Segment Open

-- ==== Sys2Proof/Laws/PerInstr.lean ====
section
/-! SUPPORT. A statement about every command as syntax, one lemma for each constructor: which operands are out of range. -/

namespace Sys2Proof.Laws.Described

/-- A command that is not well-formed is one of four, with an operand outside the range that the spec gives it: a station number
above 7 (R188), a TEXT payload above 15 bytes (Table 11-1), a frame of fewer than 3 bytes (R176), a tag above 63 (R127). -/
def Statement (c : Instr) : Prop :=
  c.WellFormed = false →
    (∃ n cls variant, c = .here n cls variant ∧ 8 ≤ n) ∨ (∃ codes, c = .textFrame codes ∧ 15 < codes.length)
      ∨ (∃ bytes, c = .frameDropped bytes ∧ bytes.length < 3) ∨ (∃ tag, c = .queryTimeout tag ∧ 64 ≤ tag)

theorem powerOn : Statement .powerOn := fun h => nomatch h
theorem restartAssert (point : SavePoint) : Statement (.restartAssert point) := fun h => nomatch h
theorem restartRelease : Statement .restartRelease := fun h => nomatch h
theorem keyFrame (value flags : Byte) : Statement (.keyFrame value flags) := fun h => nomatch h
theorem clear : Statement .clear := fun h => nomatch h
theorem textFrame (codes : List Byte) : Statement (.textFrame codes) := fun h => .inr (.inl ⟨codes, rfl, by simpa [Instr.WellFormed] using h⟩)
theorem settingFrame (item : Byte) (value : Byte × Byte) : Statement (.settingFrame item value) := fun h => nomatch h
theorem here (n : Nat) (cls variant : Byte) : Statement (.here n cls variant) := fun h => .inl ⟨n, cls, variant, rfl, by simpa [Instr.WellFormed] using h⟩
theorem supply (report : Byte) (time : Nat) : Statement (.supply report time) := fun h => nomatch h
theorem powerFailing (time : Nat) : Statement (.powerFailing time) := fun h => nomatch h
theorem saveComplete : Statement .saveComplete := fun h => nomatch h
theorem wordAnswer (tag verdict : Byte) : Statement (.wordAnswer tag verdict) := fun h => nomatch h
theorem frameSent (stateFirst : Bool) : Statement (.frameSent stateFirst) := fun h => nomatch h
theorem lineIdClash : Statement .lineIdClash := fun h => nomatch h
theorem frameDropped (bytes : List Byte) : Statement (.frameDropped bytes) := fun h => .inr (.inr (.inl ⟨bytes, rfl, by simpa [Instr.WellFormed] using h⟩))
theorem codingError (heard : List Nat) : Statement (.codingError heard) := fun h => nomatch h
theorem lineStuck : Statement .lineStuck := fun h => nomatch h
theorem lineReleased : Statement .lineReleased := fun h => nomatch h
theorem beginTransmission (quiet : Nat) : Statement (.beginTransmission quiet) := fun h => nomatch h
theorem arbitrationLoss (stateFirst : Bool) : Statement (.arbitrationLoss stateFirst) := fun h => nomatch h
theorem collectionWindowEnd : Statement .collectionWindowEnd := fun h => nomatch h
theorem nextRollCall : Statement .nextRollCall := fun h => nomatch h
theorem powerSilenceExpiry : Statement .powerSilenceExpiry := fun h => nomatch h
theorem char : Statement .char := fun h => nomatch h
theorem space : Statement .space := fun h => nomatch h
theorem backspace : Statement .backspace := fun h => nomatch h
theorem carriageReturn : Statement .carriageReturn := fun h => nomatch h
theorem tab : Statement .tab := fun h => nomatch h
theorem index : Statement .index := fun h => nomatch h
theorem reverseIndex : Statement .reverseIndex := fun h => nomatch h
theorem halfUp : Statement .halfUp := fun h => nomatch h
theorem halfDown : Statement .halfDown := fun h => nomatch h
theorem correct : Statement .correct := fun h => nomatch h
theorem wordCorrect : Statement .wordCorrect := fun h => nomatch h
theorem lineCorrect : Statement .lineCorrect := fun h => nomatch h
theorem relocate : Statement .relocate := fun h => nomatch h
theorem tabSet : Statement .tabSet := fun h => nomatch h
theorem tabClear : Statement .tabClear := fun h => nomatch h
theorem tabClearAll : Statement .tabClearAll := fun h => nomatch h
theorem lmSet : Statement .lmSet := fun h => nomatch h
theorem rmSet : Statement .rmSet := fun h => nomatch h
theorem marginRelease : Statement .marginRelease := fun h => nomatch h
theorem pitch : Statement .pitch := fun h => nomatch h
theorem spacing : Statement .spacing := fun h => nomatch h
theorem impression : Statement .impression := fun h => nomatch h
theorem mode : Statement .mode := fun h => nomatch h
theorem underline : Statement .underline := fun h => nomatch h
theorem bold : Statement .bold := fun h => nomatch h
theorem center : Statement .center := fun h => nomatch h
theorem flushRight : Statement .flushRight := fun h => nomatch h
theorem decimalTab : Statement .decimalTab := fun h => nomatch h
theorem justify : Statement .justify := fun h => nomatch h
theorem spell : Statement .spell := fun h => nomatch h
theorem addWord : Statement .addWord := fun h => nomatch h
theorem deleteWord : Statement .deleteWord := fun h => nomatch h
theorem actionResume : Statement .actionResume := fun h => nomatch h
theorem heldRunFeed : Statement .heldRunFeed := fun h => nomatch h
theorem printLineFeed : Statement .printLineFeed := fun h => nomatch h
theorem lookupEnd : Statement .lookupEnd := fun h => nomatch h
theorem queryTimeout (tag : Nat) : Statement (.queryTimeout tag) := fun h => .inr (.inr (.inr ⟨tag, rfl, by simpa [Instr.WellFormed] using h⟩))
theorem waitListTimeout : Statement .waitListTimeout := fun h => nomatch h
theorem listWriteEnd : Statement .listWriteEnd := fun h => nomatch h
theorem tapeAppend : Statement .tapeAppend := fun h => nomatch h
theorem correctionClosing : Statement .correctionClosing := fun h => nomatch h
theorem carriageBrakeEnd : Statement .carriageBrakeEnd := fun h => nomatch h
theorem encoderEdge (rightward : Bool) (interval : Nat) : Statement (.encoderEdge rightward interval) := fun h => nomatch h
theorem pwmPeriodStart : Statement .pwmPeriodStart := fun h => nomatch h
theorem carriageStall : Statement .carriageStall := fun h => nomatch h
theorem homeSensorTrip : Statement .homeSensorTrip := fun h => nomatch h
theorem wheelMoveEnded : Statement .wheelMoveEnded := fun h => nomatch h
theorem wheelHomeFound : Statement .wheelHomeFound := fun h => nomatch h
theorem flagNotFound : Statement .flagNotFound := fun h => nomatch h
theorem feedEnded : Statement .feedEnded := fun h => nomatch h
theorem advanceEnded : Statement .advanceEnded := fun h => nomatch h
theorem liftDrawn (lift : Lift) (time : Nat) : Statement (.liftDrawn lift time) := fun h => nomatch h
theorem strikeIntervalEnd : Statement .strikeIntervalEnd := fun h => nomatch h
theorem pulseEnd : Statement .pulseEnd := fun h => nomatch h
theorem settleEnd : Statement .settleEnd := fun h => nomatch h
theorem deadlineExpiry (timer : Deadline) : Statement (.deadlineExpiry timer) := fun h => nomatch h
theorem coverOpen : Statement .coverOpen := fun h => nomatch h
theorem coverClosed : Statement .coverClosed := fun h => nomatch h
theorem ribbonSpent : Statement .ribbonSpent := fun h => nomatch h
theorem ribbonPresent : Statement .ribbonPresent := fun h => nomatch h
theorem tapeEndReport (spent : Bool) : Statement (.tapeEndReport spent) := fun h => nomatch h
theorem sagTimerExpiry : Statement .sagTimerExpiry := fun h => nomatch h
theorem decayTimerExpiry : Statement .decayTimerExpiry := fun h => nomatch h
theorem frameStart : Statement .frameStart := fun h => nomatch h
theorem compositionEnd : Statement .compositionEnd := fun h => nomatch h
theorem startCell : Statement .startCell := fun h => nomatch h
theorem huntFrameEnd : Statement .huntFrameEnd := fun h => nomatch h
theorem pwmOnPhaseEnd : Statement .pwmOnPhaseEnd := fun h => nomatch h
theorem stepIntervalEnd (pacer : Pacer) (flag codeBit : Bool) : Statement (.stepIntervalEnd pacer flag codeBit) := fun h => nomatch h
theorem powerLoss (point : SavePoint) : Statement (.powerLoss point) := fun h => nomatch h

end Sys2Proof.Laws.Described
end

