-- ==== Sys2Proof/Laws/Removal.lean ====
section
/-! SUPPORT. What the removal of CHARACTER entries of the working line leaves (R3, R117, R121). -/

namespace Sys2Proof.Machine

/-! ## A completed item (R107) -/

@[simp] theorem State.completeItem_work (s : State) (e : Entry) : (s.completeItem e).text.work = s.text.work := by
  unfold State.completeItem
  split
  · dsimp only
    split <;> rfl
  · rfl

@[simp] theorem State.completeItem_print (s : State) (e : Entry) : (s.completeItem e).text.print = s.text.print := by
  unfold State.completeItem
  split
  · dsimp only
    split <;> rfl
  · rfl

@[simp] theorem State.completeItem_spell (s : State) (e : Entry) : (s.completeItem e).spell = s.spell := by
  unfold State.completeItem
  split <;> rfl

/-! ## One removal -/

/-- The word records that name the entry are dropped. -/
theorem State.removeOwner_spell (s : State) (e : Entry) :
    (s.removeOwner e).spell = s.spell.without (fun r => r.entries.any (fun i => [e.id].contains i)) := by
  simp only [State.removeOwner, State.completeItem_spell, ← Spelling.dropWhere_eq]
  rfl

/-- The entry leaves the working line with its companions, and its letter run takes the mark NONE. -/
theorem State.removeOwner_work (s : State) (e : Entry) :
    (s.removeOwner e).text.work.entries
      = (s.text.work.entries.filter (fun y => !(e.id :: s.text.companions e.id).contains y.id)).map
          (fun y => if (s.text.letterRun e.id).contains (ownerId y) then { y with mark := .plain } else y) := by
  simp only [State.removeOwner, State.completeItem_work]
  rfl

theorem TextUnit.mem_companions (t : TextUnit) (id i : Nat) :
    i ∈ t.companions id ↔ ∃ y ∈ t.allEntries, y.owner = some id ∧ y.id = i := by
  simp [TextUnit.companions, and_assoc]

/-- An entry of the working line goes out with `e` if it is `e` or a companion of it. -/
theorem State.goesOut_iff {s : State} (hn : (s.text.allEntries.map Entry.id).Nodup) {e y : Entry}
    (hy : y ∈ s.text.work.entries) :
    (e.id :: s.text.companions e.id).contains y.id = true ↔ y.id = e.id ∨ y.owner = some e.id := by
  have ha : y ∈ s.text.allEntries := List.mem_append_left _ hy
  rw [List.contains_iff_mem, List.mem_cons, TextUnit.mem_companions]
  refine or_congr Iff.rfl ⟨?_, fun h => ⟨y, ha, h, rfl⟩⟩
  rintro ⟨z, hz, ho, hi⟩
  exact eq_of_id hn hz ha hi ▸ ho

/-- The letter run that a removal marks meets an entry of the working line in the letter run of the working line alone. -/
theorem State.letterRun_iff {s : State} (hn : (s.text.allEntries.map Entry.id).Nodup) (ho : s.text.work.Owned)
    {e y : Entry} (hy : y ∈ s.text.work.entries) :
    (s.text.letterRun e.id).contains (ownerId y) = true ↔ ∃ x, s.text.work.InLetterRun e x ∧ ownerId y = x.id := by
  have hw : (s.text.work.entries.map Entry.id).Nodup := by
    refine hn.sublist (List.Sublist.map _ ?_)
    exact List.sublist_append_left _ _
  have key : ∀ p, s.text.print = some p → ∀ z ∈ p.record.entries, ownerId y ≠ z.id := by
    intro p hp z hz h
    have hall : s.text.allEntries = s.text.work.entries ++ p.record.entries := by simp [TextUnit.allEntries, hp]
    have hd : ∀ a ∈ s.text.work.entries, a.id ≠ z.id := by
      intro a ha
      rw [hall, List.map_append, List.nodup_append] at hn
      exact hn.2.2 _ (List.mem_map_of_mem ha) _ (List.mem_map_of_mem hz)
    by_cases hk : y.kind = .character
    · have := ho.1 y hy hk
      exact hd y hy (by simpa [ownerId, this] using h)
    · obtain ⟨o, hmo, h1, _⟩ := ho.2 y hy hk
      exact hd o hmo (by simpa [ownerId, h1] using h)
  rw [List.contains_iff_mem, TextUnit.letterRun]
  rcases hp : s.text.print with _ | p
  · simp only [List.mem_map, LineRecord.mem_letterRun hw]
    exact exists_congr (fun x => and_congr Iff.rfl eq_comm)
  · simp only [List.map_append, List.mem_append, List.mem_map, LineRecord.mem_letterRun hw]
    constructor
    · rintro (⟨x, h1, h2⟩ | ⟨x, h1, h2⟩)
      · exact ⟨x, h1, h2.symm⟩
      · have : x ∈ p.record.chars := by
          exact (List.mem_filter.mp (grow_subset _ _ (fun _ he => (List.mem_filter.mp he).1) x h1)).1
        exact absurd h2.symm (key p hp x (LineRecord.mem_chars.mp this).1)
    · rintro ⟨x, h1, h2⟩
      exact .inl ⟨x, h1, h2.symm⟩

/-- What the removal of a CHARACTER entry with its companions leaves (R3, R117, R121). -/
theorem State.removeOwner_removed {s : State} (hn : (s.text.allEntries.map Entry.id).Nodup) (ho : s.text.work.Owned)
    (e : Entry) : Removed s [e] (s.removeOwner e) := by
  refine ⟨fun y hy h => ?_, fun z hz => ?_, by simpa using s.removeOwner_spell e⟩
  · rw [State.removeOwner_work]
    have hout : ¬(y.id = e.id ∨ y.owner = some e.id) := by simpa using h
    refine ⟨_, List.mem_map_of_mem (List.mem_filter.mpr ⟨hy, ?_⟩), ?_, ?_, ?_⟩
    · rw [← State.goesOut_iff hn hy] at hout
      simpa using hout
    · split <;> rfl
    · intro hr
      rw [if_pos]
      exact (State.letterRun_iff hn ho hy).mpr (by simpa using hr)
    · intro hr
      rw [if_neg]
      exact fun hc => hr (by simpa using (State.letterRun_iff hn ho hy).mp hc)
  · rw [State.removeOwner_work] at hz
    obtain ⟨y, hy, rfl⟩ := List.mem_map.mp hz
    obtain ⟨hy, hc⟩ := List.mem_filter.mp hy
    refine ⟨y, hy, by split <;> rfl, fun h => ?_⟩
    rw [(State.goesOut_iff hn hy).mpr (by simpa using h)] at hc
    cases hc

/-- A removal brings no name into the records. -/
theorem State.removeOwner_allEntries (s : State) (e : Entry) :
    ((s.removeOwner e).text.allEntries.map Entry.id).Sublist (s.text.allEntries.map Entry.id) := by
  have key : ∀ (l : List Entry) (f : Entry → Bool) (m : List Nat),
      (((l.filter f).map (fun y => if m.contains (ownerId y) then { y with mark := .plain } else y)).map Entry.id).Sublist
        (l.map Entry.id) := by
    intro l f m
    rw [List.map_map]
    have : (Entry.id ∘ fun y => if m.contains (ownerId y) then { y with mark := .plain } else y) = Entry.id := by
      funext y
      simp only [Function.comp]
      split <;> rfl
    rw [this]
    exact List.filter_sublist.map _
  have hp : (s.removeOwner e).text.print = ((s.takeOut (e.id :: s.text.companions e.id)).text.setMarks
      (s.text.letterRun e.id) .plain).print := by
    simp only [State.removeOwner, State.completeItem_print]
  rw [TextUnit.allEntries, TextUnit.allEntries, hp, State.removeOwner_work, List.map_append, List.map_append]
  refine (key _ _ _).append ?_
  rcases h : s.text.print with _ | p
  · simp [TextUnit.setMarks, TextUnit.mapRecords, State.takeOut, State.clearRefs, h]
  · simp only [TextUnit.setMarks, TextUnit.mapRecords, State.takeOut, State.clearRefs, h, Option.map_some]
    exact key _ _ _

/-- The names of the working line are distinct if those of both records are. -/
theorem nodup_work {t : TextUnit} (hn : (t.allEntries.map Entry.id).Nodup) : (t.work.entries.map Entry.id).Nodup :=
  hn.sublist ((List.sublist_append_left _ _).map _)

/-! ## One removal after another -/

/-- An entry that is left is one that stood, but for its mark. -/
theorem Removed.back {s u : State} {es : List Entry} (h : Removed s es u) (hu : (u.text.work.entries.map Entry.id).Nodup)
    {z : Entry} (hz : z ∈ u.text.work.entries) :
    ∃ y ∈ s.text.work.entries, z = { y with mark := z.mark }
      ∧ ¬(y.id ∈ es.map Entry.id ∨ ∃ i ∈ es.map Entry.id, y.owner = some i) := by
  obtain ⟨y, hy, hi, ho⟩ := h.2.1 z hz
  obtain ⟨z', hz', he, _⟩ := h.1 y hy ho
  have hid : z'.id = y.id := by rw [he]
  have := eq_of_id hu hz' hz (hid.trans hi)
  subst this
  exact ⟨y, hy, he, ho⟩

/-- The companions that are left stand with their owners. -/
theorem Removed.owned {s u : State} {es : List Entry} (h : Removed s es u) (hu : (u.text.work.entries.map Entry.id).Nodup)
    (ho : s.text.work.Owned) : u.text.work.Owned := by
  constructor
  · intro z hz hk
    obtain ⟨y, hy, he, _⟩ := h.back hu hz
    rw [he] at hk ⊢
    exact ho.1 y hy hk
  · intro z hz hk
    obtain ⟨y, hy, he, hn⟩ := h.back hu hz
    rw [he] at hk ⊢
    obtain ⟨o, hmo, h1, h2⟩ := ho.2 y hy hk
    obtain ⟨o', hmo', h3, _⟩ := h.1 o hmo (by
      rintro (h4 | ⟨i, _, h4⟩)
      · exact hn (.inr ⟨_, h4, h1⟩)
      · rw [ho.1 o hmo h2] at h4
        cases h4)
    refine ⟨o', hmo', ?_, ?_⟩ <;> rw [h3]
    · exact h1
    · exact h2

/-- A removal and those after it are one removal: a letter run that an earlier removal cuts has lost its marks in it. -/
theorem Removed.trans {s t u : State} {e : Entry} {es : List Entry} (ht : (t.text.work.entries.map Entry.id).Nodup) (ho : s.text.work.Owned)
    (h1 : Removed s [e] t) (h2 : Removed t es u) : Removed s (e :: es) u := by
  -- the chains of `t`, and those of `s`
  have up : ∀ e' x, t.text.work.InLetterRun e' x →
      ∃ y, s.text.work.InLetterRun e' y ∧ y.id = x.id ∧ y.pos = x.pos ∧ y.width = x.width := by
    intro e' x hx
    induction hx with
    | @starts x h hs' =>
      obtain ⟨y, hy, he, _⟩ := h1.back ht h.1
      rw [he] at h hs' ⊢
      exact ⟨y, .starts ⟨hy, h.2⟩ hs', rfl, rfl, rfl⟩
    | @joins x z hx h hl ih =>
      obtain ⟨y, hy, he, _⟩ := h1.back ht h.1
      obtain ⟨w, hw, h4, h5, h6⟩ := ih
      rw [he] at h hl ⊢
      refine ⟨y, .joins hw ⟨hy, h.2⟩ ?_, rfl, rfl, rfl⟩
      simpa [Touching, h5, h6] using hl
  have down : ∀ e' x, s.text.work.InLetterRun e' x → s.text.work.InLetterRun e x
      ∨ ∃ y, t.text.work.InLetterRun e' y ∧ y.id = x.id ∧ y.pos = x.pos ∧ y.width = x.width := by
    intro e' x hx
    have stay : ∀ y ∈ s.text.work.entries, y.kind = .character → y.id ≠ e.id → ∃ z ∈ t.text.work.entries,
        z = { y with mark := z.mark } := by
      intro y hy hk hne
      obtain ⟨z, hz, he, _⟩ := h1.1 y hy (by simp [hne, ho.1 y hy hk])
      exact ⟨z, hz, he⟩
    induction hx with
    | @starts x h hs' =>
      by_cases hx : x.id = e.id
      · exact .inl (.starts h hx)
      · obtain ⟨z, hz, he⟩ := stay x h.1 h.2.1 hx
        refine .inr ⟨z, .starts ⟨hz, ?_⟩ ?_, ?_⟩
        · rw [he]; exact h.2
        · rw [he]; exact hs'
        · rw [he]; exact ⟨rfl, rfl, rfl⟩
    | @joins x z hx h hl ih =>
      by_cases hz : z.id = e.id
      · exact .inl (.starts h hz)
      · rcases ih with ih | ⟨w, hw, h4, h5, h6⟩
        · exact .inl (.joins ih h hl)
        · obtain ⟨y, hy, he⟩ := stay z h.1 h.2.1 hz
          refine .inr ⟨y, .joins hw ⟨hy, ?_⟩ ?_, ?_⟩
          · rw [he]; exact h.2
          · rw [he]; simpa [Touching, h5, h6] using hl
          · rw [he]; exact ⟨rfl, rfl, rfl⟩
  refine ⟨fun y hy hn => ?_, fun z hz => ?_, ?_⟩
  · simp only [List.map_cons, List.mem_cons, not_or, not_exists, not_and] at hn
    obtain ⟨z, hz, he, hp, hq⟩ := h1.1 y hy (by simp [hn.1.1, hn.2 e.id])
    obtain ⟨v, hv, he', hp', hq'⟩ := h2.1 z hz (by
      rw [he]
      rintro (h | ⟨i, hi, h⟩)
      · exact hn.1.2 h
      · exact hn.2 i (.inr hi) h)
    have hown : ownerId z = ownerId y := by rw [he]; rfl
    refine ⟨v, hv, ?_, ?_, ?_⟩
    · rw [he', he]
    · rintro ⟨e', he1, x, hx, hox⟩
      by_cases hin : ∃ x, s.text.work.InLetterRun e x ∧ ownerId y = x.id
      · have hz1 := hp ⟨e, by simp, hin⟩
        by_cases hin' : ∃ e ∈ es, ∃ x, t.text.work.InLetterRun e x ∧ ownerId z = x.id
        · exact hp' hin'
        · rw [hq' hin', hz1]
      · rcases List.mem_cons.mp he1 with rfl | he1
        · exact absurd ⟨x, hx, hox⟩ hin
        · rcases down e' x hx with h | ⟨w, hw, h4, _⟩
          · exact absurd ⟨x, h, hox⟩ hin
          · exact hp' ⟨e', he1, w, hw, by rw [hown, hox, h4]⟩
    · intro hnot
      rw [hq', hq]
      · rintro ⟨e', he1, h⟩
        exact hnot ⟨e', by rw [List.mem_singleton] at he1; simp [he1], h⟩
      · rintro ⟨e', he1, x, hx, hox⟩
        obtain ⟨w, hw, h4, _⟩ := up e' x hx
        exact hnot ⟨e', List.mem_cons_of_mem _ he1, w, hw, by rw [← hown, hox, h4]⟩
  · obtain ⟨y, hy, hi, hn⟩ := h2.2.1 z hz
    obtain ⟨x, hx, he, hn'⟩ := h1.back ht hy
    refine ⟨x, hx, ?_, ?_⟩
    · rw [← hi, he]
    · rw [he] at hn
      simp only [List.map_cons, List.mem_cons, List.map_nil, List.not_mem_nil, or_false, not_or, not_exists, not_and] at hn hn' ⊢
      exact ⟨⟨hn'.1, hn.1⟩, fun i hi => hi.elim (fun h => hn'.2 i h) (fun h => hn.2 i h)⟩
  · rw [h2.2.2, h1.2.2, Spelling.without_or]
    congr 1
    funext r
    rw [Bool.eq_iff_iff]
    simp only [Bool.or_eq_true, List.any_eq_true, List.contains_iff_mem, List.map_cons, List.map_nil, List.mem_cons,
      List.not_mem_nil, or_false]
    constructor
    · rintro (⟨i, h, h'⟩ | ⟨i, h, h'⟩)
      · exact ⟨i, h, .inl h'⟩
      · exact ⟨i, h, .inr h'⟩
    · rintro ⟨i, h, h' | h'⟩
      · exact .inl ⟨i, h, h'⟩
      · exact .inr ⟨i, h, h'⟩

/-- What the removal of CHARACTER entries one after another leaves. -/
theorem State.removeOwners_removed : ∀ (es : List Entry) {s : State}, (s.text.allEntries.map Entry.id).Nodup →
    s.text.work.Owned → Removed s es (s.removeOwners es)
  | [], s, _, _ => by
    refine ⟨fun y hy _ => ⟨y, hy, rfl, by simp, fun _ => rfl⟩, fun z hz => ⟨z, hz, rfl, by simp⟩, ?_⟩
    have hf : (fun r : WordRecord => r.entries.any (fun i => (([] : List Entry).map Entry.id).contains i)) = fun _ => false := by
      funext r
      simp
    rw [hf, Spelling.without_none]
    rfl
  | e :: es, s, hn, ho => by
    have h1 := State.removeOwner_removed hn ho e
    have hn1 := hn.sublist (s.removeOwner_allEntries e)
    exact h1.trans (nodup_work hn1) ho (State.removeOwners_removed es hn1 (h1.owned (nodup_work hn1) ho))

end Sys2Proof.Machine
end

Segment Closed

*Exercise aim*: Beginning with the first line of the listing above, print each line exactly until you have printed the line that contains "theorem restartAssert (point".

*Exercise answer*:
-- ==== Sys2Proof/Laws/PerInstr.lean ====
section
/-! SUPPORT. A statement about every command as syntax, one lemma for each constructor: which operands are out of range. -/

namespace Sys2Proof.Laws.Described

/-- A command that is not well-formed is one of four, with an operand outside the range that the spec gives it: a station number
above 7 (R188), a TEXT payload above 15 bytes (Table 11-1), a frame of fewer than 3 bytes (R176), a tag above 63 (R127). -/
def Statement (c : Instr) : Prop :=
  c.WellFormed = false →
    (∃ n cls variant, c = .here n cls variant ∧ 8 ≤ n) ∨ (∃ codes, c = .textFrame codes ∧ 15 < codes.length)
      ∨ (∃ bytes, c = .frameDropped bytes ∧ bytes.length < 3) ∨ (∃ tag, c = .queryTimeout tag ∧ 64 ≤ tag)

theorem powerOn : Statement .powerOn := fun h => nomatch h
theorem restartAssert (point : SavePoint) : Statement (.restartAssert point) := fun h => nomatch h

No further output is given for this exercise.